Task description => In the entries below, find the line with "V40.9, R211. -/" and print exactly every line from there up to and including the line with "(fun t => t.ix == 0xAB34", with no other lines.

Data for this task =>
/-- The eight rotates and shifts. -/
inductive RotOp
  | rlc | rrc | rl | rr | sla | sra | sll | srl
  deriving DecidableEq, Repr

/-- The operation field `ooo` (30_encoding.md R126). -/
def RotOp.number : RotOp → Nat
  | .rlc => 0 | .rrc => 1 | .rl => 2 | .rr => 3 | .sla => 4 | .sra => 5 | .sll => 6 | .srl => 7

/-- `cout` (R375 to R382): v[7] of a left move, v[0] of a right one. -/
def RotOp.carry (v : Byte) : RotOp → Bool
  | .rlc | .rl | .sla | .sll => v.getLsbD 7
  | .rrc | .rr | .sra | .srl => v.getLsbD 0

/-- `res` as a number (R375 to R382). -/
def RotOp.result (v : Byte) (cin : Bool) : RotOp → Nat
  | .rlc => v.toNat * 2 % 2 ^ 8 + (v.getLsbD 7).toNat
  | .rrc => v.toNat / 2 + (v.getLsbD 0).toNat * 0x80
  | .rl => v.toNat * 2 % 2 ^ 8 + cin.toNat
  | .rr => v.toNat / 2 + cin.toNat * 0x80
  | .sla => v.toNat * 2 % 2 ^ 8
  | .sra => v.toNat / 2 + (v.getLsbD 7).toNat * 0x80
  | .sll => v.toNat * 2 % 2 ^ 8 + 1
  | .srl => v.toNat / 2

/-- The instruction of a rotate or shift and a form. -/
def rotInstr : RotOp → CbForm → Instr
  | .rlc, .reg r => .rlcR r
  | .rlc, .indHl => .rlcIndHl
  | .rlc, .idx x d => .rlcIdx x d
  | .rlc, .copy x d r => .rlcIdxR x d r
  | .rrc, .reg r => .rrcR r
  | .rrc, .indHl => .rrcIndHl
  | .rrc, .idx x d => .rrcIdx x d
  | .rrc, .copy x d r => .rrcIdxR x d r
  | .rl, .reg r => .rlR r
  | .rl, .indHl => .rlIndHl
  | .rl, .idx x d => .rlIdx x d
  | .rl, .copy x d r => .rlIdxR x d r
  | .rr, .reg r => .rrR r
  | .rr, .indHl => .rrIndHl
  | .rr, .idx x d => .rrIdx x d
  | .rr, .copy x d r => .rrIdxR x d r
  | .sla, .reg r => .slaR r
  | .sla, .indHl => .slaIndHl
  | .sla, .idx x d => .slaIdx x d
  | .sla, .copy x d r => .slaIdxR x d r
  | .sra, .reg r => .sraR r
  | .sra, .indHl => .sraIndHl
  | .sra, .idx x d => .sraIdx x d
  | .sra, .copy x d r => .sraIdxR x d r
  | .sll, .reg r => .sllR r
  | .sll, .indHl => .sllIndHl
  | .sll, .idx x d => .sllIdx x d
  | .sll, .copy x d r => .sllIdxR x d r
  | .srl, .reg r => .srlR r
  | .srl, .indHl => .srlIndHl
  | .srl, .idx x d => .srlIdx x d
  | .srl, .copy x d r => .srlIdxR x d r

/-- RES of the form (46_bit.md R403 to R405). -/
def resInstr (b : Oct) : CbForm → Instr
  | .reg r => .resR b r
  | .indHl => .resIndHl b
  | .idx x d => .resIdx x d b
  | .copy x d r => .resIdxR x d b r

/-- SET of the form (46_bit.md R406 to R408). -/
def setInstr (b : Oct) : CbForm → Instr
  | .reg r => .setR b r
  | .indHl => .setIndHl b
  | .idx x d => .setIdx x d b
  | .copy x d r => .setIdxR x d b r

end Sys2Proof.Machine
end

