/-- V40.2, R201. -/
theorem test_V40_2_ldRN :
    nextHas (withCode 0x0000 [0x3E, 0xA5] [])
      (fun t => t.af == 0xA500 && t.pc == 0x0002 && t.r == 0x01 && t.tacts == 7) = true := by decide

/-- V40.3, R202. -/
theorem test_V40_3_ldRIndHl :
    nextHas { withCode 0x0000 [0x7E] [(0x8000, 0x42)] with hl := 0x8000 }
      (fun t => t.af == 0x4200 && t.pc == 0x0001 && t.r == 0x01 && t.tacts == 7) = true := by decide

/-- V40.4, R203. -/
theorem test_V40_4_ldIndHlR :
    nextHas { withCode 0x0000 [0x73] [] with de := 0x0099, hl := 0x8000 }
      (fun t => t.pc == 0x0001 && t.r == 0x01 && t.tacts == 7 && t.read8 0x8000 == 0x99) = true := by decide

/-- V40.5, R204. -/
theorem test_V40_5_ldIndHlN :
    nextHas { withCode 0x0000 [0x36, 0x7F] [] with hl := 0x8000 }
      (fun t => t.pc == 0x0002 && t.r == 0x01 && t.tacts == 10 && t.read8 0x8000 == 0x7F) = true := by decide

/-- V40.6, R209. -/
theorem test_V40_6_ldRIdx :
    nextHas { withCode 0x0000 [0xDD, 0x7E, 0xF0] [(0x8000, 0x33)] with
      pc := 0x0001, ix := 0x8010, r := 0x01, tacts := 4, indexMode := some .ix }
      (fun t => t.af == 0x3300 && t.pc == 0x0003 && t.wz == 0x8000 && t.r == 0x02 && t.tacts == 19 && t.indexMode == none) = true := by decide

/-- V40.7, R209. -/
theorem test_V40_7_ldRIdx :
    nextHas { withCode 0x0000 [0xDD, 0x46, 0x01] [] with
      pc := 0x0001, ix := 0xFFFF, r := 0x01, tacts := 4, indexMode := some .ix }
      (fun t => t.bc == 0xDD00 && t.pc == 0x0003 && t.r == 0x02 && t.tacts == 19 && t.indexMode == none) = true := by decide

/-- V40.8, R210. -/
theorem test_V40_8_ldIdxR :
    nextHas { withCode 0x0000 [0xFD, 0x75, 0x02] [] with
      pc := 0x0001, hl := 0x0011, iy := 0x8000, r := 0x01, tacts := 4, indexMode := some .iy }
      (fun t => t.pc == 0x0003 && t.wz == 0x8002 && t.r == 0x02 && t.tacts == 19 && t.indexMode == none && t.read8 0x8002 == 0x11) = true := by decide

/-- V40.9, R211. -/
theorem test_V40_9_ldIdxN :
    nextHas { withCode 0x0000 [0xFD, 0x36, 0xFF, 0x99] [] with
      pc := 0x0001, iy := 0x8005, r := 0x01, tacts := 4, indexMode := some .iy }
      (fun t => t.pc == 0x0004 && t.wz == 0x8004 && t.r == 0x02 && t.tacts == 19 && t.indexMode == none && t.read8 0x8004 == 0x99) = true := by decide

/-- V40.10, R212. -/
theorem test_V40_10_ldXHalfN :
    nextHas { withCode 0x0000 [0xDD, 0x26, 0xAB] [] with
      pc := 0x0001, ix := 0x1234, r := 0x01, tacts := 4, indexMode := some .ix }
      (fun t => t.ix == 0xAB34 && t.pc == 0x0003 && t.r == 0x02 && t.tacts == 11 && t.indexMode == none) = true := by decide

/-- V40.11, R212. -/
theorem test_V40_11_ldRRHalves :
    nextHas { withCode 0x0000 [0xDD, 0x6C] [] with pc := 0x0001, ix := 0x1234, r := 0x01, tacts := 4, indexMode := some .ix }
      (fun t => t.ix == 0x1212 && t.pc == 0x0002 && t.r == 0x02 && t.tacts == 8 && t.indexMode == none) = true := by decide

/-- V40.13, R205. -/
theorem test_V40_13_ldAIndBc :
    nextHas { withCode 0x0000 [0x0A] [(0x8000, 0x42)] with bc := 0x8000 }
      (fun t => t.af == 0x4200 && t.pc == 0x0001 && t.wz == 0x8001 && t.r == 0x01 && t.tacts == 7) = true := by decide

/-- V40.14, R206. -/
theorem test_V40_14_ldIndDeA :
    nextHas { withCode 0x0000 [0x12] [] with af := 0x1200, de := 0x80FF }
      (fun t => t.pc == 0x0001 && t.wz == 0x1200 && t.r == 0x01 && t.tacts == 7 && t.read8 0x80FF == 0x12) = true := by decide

Your solution =>
/-- V40.9, R211. -/
theorem test_V40_9_ldIdxN :
    nextHas { withCode 0x0000 [0xFD, 0x36, 0xFF, 0x99] [] with
      pc := 0x0001, iy := 0x8005, r := 0x01, tacts := 4, indexMode := some .iy }
      (fun t => t.pc == 0x0004 && t.wz == 0x8004 && t.r == 0x02 && t.tacts == 19 && t.indexMode == none && t.read8 0x8004 == 0x99) = true := by decide

/-- V40.10, R212. -/
theorem test_V40_10_ldXHalfN :
    nextHas { withCode 0x0000 [0xDD, 0x26, 0xAB] [] with
      pc := 0x0001, ix := 0x1234, r := 0x01, tacts := 4, indexMode := some .ix }
      (fun t => t.ix == 0xAB34 && t.pc == 0x0003 && t.r == 0x02 && t.tacts == 11 && t.indexMode == none) = true := by decide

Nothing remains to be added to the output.